What new areas of life science research promise to uncover new insights into human health?

The idea of precision medicine – delivering the right drug treatment to the right patient at the right time and at the right dose – underpins current thinking in healthcare practice, and in pharma R&D. However, until single-cell ‘OMICS came along, researchers were looking at an aggregated picture – the ‘OMICs of a tissue system, rather than that of a single cell type. Now, single-cell analysis has become a major focus of interest and is widely seen as the ‘game changer’ – with the potential to take precision medicine to the next level by adding ‘right cell’ into the mix.

We offer biopharmaceutical developers the ability to break through the data wrangling, distributed computing and machine-learning challenges associated with the analysis of large-scale, single-cell datasets. Users can then build a multidimensional understanding of disease biology, scale to handle more samples from patients with more cells, more features, broader coverage and readily assess key biological hypotheses for target evaluation, disease progression and precision medicine. 

How does Paradigm4 help scientists resolve and even advance challenges with data analysis and interpretation?
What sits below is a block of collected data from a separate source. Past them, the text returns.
/-- What the default-tables section of an image says (17 R503); its format is thevin-pack's. -/
structure ImageTables where
  /-- The port layout; none: that of 04 R115. -/
  ports : Option (List PortLayout) := none
  /-- DEFAULT_ACTION values by class; none: those of 05 Table 5-7. -/
  actions : Option (List (BitVec 64)) := none
  dir : List DirEntry := []
  /-- Owners of CVU contexts: context, OWNER (14 R432). -/
  owners : List (Nat × Nat) := []
  /-- An entry names an object that does not exist. -/
  invalid : Bool := false
  deriving DecidableEq, Repr

/-- An instruction scanned into the TAP (19 R561): the public ones, one of the maker's private debug instructions, or a code
that no instruction has. -/
inductive TapInstr where
  | bypass | idcode | samplePreload | extest | extestPulse | extestTrain | highz | clamp | privateDebug | unassigned
  deriving DecidableEq, Repr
By using our platform data are natively organised into arrays that can easily be queried with scientific languages, such as R and Python. The old way of working –– opening many files and transforming into matrices and data frames for use with scientific computing software –– is no longer necessary, because the data are natively “science-ready”. For companies that have tens of thousands of data sets, aggregation of that data in a usable format is tremendously empowering.
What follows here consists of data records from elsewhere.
-- ==== Sys2Proof/Config.lean ====
section
/-! DEFINITION. What the spec leaves open: free values without a body, so that no proof can see what they are. -/
namespace Sys2Proof

/-- A value that the spec leaves undefined or does not state; the argument is the serial number of the
free value, `Dev.freeSeq` when it was drawn. -/
opaque Config.freeValue : Nat → BitVec 512

/-- Word `w` of the boot ROM's diagnostic contents for store kind `k` (17 R499). -/
opaque Config.diagRom : Nat → Nat → BitVec 512

/-- The bucket of a key in a way of a table that is organised like the MAC table, before it is cut to the table's size: the
arguments are the table, the way, the polder and the key (06 R193). -/
opaque Config.bucketOf : Nat → Nat → Nat → Nat → Nat

end Sys2Proof
end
Our “Burst Mode” automated elastic computing capability makes it possible for individual scientists to run their own algorithms at any scale without requiring the help of IT or a computer scientist. The software automatically fires up and shuts down hundreds of transient compute workers to execute their task. Any researcher can access the power of hundreds of computers from a laptop.

Has Paradigm4 being deployed in the fight against the Covid-19 pandemic?

When Covid-19 hit earlier last year we partnered with a leading pharma company to identify tissues expressing the key SARS-CoV-2 entry associated genes.. We found they were expressed in multiple tissue types, thus explaining the multi-organ involvement in infected patients observed worldwide during the ongoing pandemic.

The first data sets were from the Human Cell Atlas (HCA) and the COVID-19 Cell Atlas. Questions such as “Where is the receptor for SARS-CoV-2” or “What are the tissue distribution and cell types that contain COVID-19 receptors?” can be answered in 30 seconds or less, with responses from 30 or more data sets (since expanded to ~100). More advanced questions can now be investigated, such as the causes for complications and sequelae seen in some patients. Rather than organising all of those data, researchers can focus their attention on unlocking answers.

It has allowed us to support scientists in breaking through the complexities of working with massive single cell, multi-patient datasets. Accelerating drug and biomarker discovery is a key driver for our customers.

What does the future hold for Paradigm4?

The life science community, as well as more commercially oriented research and development groups in pharma and biotech, understand that they need to use leading edge algorithms and cost-effective, scalable computational platforms to give them the ability ask and answer questions in seconds instead of weeks to push forward discovery. Paradigm4 gives the confidence to make earlier and adaptive change decisions that will shorten development, and provide earlier access to complex, real-time data that can detect efficacy and safety signals sooner.  Importantly, working in partnership with these users, we will further improve and develop the capabilities in analysing datasets, benefitting researchers as they continue to strive for better results.